She looks at him, “Do you remember?”
“This time? At Versailles? Yes. And there are others. We have known each other a long time, my darling.”
She says it lightly aloud as the words spark more memories, “My darling…” She wants with all of her heart for him to come to her. Her whole body yearns towards him. She needs to embrace him and be embraced. Nothing feels more natural.
She has her eyes closed as he moves across the room. She feels him approach, like a cat, without sound. He sits next to her on the divan and she feels the warmth of his body for the first time in this life. His presence is like the arrival of spring, the return of the king. She feels the yearning of every lover for the beloved. She turns her face slightly towards him not knowing what to expect and not thinking. Just following the heart’s desire. She feels him turn his face to meet hers. For a brief moment, their cheeks touch and she thinks she has never felt something more pure. Skin to skin, body to body. The touch is electric.
The electricity of his physicality is overwhelming. She can scarcely believe she is touching him; that he has a physical body at all. He had begun to seem super human. Now, here she is with her head on his chest and he has a heartbeat, smell his musky scent of tobacco and cardamom, cinnamon, resin. She has never felt someone so solid in all her life. His chest is like the trunk of a great oak.

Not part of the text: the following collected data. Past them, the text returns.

-- ==== Sys2Proof/Machine/Price.lean ====
section
/-! DEFINITION. Cost vectors (R68, R69): the class ceilings, the block counts of the MAC, cipher, hash and lattice
opcodes (R94, R107, R131, R142, R162, R173, R208), the shares and output of the steps of a bulk command (R132,
R142), and the write-ledger bytes of a placement. -/

namespace Sys2Proof.Machine

/-- The execution-phase ceiling of each class (R68), without keys, record slot and output; per step for bulk. -/
def ceilingOf (cls : Nat) : Cost :=
  match cls with
  | 0x01 => { tu := 10, cl := 4, rnd := 8, dose := 1 }
  | 0x02 => { tu := 12, cl := 8, dose := 1 }
  | 0x03 => { tu := 8, cl := 12, dose := 1 }
  | 0x04 => { tu := 16, cl := 1032, dose := 6 }
  | 0x05 => { tu := 24, cl := 56, rnd := 8, dose := 5 }
  | 0x06 => { tu := 20, cl := 40, dose := 4 }
  | 0x07 => { tu := 30, cl := 144, rnd := 32, dose := 8 }
  | 0x08 => { tu := 8, cl := 16, rnd := 32, dose := 4 }
  | 0x10 => { cl := 65536, dose := 168 }
  | 0x11 => { hl := 4096, dose := 40 }
  | 0x20 => { hl := 8, pk := 171, rnd := 64, dose := 1600 }
  | 0x21 => { hl := 16, pk := 1200, w := 16, rnd := 128, dose := 10500 }
  | 0x22 => { hl := 16, pk := 8, dose := 20 }
  | 0x23 => { hl := 2, pk := 40, rnd := 48, dose := 260 }
  | 0x24 => { hl := 2, pk := 80, dose := 500 }
  | 0x25 => { hl := 2, pk := 64, rnd := 72, dose := 420 }
  | 0x26 => { hl := 2, pk := 128, dose := 820 }
  | 0x27 => { hl := 16, pk := 64, rnd := 32, dose := 420 }
  | 0x28 => { hl := 16, pk := 128, dose := 820 }
  | 0x29 => { hl := 4, pk := 64, rnd := 32, dose := 420 }
  | 0x2A => { hl := 64, pk := 944, rnd := 16384, dose := 8900 }
  | 0x2B => { hl := 64, pk := 64, lu := 120, rnd := 104, dose := 1400 }
  | 0x30 => { lu := 16, rnd := 64, dose := 80 }
  | 0x31 => { hl := 4, lu := 80, rnd := 32, dose := 600 }
  | 0x32 => { hl := 4, lu := 120, rnd := 32, dose := 900 }
  | 0x33 => { hl := 4, lu := 24, rnd := 32, dose := 120 }
  | _ => {}

/-- Cipher blocks after padding, and the lane blocks of a MAC over `len` bytes (R107). -/
def macBlocks (malg pad : Nat) (tdes : Bool) (len : Nat) : Option Nat :=
  if malg = 0x01 ∨ malg = 0x03 then
    let n? := if pad = 1 then some (max 1 (ceilDiv len 8)) else if pad = 2 then some (len / 8 + 1) else none
    n?.map (fun n => if malg = 0x01 then 2 * n else 2 * n + 4)
  else if malg = 0x05 ∧ pad = 0 then
    let n := max 1 (ceilDiv len (if tdes then 8 else 16))
    some (if tdes then 2 * n + 2 else n + 1)
  else none

/-- Digest length, rate or block, and padding bytes of a hash ALG (R139); a SHAKE has digest 0. -/
def hashInfo (alg : Nat) : Option (Nat × Nat × Nat) :=
  match alg with
  | 0x01 => some (28, 64, 9)
  | 0x02 => some (32, 64, 9)
  | 0x03 => some (48, 128, 17)
  | 0x04 => some (64, 128, 17)
  | 0x11 => some (28, 144, 1)
  | 0x12 => some (32, 136, 1)
  | 0x13 => some (48, 104, 1)
  | 0x14 => some (64, 72, 1)
  | 0x21 => some (0, 168, 1)
  | 0x22 => some (0, 136, 1)
  | _ => none

/-- Output bytes of a hash: its digest, or OUT_LEN for a SHAKE (R139). -/
def digestLen (alg outLen : Nat) : Nat :=
  match hashInfo alg with
  | some (0, _, _) => outLen
  | some (n, _, _) => n
  | none => 0

/-- Hash-lane blocks of one hash over `len` bytes (R139). -/
def hashBlocks (alg outLen len : Nat) : Nat :=
  match hashInfo alg with
  | some (0, r, p) => ceilDiv (len + p) r + (ceilDiv outLen r - 1)
  | some (_, r, p) => ceilDiv (len + p) r
  | none => 0

/-- What a bulk command's steps do: its blocks in all, the Dose price, and per step the input bytes it takes in and
the output bytes it produces (R131, R132, R142). -/
structure Plan where
  c : Nat
  dose : Nat
  takes : List Nat
  gives : List Nat
deriving DecidableEq, Repr

/-- Shares of `total` units over `n` frames (R69). -/
def shares (total n : Nat) : List Nat := (List.range n).map (fun j => share total n (j + 1))

/-- Running totals of a list. -/
def runSums : Nat → List Nat → List Nat
  | _, [] => []
  | acc, x :: xs => (acc + x) :: runSums (acc + x) xs

/-- The differences of a rising list. -/
def gaps : Nat → List Nat → List Nat
  | _, [] => []
  | p, x :: xs => (x - p) :: gaps x xs

/-- Data bytes of each step when each share carries `unit` bytes a block, up to `len`. -/
def dataSteps (sh : List Nat) (unit len : Nat) : List Nat :=
  gaps 0 ((runSums 0 sh).map (fun x => min len (x * unit)))

/-- Data bytes of the steps of SYM_GCM (R132): step 1 begins with H, E(K, J0) and the AAD blocks, later steps open
a carry record in 4, all but the last seal one in 4, the last ends with the length block. -/
def gcmSteps (aad s : Nat) (sh : List Nat) (len : Nat) : List Nat :=
  dataSteps (sh.zipIdx.map (fun e =>
    e.1 - ((if e.2 = 0 then 2 + ceilDiv aad 16 else 4) + (if e.2 + 1 = s then 1 else 4)))) 16 len

/-- A plan within the class ceiling of its steps (R68). -/
def Plan.within (p : Plan) (cls s : Nat) : Plan :=
  let top := ceilingOf cls
  { p with c := min p.c ((top.cl + top.hl) * max 1 s), dose := min p.dose (top.dose * max 1 s) }

/-- The lane blocks of a class 0x10 command under a key of ALG `alg` (R131), and the steps' data; `none` when a parameter
cannot be evaluated. A length beyond a maximum of R130 is priced by the same formula, within the class ceiling (R68). Which parameters
Traverse cannot evaluate R131 does not say: the model counts a DIR above 1 as one; and for an L that is no multiple of the block or the
data unit it rounds blocks up and data units down (assumption 83). -/
def cipherPlan (d : Desc) (alg : Nat) : Option Plan :=
  let len := d.bufLen 0
  let s := ceilDiv len 262144
  let tdes := isTdes alg
  let dir := d.pb 104
  let mk (c : Nat) (ds : List Nat) (out : Bool) : Plan :=
    ({ c := c, dose := ceilDiv (c * (if tdes then 256 else 512)) 100000, takes := ds,
       gives := if out then ds else ds.map (fun _ => 0) } : Plan).within 0x10 s
  match d.opcode with
  | 0x0200 | 0x0201 =>
    if dir > 1 then none
    else if tdes then
      let c := 2 * ceilDiv len 8; some (mk c (dataSteps (shares c s) 4 len) true)
    else let c := ceilDiv len 16; some (mk c (dataSteps (shares c s) 16 len) true)
  | 0x0202 => if dir > 1 then none else let c := ceilDiv len 16; some (mk c (dataSteps (shares c s) 16 len) true)
  | 0x0203 =>
    let a := d.bufLen 3
    if dir > 1 then none
    else let c := ceilDiv a 16 + ceilDiv len 16 + 3 + 8 * (s - 1); some (mk c (gcmSteps a s (shares c s) len) true)
  | 0x0204 =>
    let u := d.pb 105
    if dir > 1 ∨ u < 9 ∨ u > 16 then none
    else some (mk (ceilDiv len 16 + len / 2 ^ u) [len] true)
  | 0x0208 | 0x0209 =>
    (macBlocks (d.pb 104) (d.pb 105) tdes len).map (fun c =>
      ({ c := c, dose := ceilDiv (c * (if tdes ∨ d.pb 104 ≠ 0x05 then 256 else 512)) 100000, takes := [len]
         gives := [0] } : Plan).within 0x10 s)
  | _ => none

/-- The plan of a class 0x11 command (R142); `none` when a parameter cannot be evaluated. -/
def hashPlan (d : Desc) : Option Plan :=
  let len := d.bufLen 0
  let s := ceilDiv len 262144
  let alg := d.pb 104
  let outLen := d.paramN 106 2
  let hm := d.opcode = 0x0288 ∨ d.opcode = 0x0289
  let shake := alg = 0x21 ∨ alg = 0x22
  if (hashInfo alg).isNone ∨ (shake ∧ (hm ∨ outLen = 0 ∨ outLen > 512)) then none
  else if d.opcode = 0x0281 then
    let rlen := d.paramN 108 4
    let cr := hashBlocks alg outLen rlen
    if rlen = 0 ∨ len % rlen ≠ 0 then none
    else
      let c := len / rlen * cr
      let sums := runSums 0 (shares c s)
      some (({ c := c, dose := ceilDiv (c * 960) 100000,
               takes := gaps 0 (sums.map (fun x => ceilDiv x cr * rlen)),
               gives := gaps 0 (sums.map (fun x => x / cr * digestLen alg outLen)) } : Plan).within 0x11 s)
  else
    let c := hashBlocks alg outLen len + (if hm then 3 else 0)
    some (({ c := c, dose := ceilDiv (c * 960) 100000, takes := [len], gives := [0] } : Plan).within 0x11 s)

/-- The plan under a known key ALG (0 for the keyless hash opcodes). -/
def planOf (d : Desc) (alg : Nat) : Option Plan := if d.cls = 0x10 then cipherPlan d alg else hashPlan d

/-- The ALG values an opcode of class 0x10 admits for its key, one for each price (R127). -/
def admitted10 (d : Desc) : List Nat :=
  match d.opcode with
  | 0x0200 | 0x0201 => [0x01, 0x10]
  | 0x0208 | 0x0209 => if d.pb 104 = 0x05 then [0x01, 0x10] else [0x01]
  | 0x0204 => [0x13]
  | _ => [0x10]

/-- The dearest of several plans (R68): more Dose, then more blocks. -/
def dearest (ps : List Plan) : Option Plan :=
  ps.foldl (fun m p => match m with
    | none => some p
    | some q => if q.dose < p.dose ∨ (q.dose = p.dose ∧ q.c < p.c) then some p else some q) none

/-- The plan Traverse prices at: under the key's ALG when the key store holds it, else the dearest that an admitted
ALG gives (R68). -/
def pricePlan (d : Desc) (alg : Option Nat) : Option Plan :=
  if d.cls = 0x11 then hashPlan d
  else match alg with
    | some a => cipherPlan d a
    | none => dearest ((admitted10 d).filterMap (cipherPlan d))

/-- Modulus length in bytes of an RSA ALG. -/
def rsaK (alg : Nat) : Nat := if alg = 0x30 then 256 else if alg = 0x31 then 384 else 512

/-- Digest length of a hash of R163. -/
def rsaHLen (h : Nat) : Nat := if h = 0x02 then 32 else if h = 0x03 then 48 else if h = 0x04 then 64 else 0

/-- Compressions of one hash over `x` bytes (R163). -/
def rsaH (h x : Nat) : Nat := if h = 0x02 then ceilDiv (x + 9) 64 else ceilDiv (x + 17) 128

/-- Hash-lane blocks of an RSA encoding (R163). -/
def rsaBlocks (scheme h slen k : Nat) : Nat :=
  let hl := rsaHLen h
  let m := if hl = 0 then 0 else ceilDiv (k - hl - 1) hl
  if scheme = 0x02 then rsaH h (8 + hl + slen) + m * rsaH h (hl + 4)
  else if scheme = 0x03 then rsaH h (k - hl + 3) + m * rsaH h (hl + 4)
  else 0

/-- Eighths of ML-KEM by opcode and set 1 to 3 (R173). -/
def kemEighths (op set : Nat) : Option Nat :=
  match op, set with
  | 0x0340, 1 | 0x0341, 1 => some 6
  | 0x0340, 2 | 0x0341, 2 => some 8
  | 0x0340, 3 | 0x0341, 3 => some 12
  | 0x0342, 1 => some 8
  | 0x0342, 2 => some 12
  | 0x0342, 3 => some 16
  | _, _ => none

/-- The execution-phase vector of a descriptor by its opcode and parameters; `alg` is KEY0's ALG when the key store
holds its attributes (R68, R94, R131, R142, R162, R173, R208). -/
def execVector (d : Desc) (alg : Option Nat) : Cost :=
  let top := ceilingOf d.cls
  let s := spanOf d
  if isBulk d then
    match pricePlan d alg with
    | some p => if d.cls = 0x10 then { cl := p.c, dose := p.dose } else { hl := p.c, dose := p.dose }
    | none => { cl := top.cl * s, hl := top.hl * s, dose := top.dose * s }
  else
    match d.opcode with
    | 0x0130 | 0x0131 =>
      let tdes := match alg with | some a => isTdes a | none => true
      match if d.bufLen 0 > 4096 then none else macBlocks (d.pb 104) (d.pb 105) tdes (d.bufLen 0) with
      | some c => { top with cl := c }
      | none => top
    | 0x0138 => if d.bufLen 0 > 4080 then top else { top with cl := max 1 (ceilDiv (d.bufLen 0 + 16) 16) + 1 }
    | 0x0100 | 0x0140 => if d.pb 105 = 0 then { top with rnd := 0 } else top
    | 0x0141 => if d.pb 104 = 0 then { top with rnd := 0 } else top
    | 0x0160 | 0x0162 | 0x0402 | 0x0403 | 0x0408 | 0x0409 => { top with rnd := 0 }
    | 0x0340 | 0x0341 =>
      let rnd := if d.opcode = 0x0340 then 64 else 32
      match kemEighths d.opcode (d.pb 104) with
      | some e => { top with lu := e, rnd := rnd }
      | none => top
    | 0x0342 =>
      match alg with
      | some a => { top with lu := (kemEighths 0x0342 (a - 0x4F)).getD 16, rnd := 0 }
      | none => { top with rnd := 0 }
    | _ => top

/-- Whether buffer `b` of a descriptor is an output buffer. -/
def Desc.isOut (d : Desc) (b : Nat) : Bool := d.bufLen b != 0 && bit (d.bufFlags b) 0

/-- Sum of BUF_LEN over output buffers (R69). -/
def Desc.outBytes (d : Desc) : Nat := (List.range 4).foldl (fun n b => if d.isOut b then n + d.bufLen b else n) 0

/-- Write-ledger bytes of each write frame (R69): for a bulk command one step's output in each of F+d+2 to F+d+S+1,
with the rest and the status word in the last; when logging is on 16 bytes for each 4 KB page that the output of the frame and
the status word touch. The counter block that a SYM_CTR encryption of several steps writes to BUF[2] is output of step 1 (R134). Of
steps that cannot be evaluated the frames take even shares of the output (assumption 83). -/
def ledgerBytes (d : Desc) (gives : List Nat) (log : Bool) : List Nat :=
  let logged (pages : List Nat) : Nat := if log then 16 * (dedup pages).length else 0
  let status := pagesOf d.statusAddr 32
  let early := d.opcode == 0x0202 && d.pb 104 == 0 && decide (2 ≤ spanOf d) && d.isOut 2 && decide (gives.length = spanOf d)
  -- the pages of the output buffers, of a bulk command's data buffer from byte `off` on
  let pagesFrom (off : Nat) : List Nat := (List.range 4).flatMap (fun b =>
    if !d.isOut b || (early && b == 2) then [] else if isBulk d && b == 1 then pagesOf (d.bufAddr b + off) (d.bufLen b - off)
    else pagesOf (d.bufAddr b) (d.bufLen b))
  if isBulk d && spanOf d != 0 then
    let n := spanOf d
    let g := if gives.length = n then gives else shares d.outBytes n
    let head := g.take (n - 1)
    let sums := 0 :: runSums 0 head
    let counter := if early then d.bufLen 2 else 0
    let headOut := (head.zip sums).zipIdx.map (fun e =>
      let first := if e.2 = 0 then counter else 0
      e.1.1 + first + logged (pagesOf (d.bufAddr 1 + e.1.2) e.1.1 ++ pagesOf (d.bufAddr 2) first))
    let done := head.foldl (· + ·) 0
    headOut ++ [(d.outBytes - done - counter) + 32 + logged (pagesFrom done ++ status)]
  else [d.outBytes + 32 + logged (pagesFrom 0 ++ status)]

/-- The cost vector of a descriptor of slice `n` at this boundary; `audit` when it writes an audit record (R68). -/
def State.price (s : State) (n : Nat) (d : Desc) (audit : Bool) : Cost :=
  let alg := if d.key0 = 0 then none else (s.heldAttr d.key0).map (·.alg)
  let e := execVector d alg
  let gives := if isBulk d then ((pricePlan d alg).map (·.gives)).getD [] else []
  { e with k := keysOf d, fb := b2n audit, out := ledgerBytes d gives (s.slice n).ctx.logEn }

end Sys2Proof.Machine
end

She realizes slowly as he caresses her that her senses have sharpened. The sensation is like coming out of a fog. She becomes aware that the scent is intoxicating her, filling her head with memories of places she has never seen: Morocco, Egypt…and something even older. She can hear everything at once—his breathing, her own, the rustling of the animals below, the distant sound of a car now and then on the road. His touch is stimulating every nerve ending. She longs to taste his neck; his skin looks so smooth. She feels awake and aroused, all at once.
In one motion, his arms are around her and his lips are pressed to hers. She cannot breathe. Her stomach has jumped up into her chest, the energy in her belly is awake, alive, ascending…arriving at the mouth to meet his as if he has sucked the life up from within her. Her chest expands and she feels a surge as the lungs open wide again to receive, to receive his dark and powerful aliveness.
He holds her head back with his hand in her hair. She is pinned, opened. Her neck is exposed from under her thick jacket. He kisses it, biting, sucking like a vampire. She wants to die in his arms—has the thought that she could die here now in this loft in his arms and be happy.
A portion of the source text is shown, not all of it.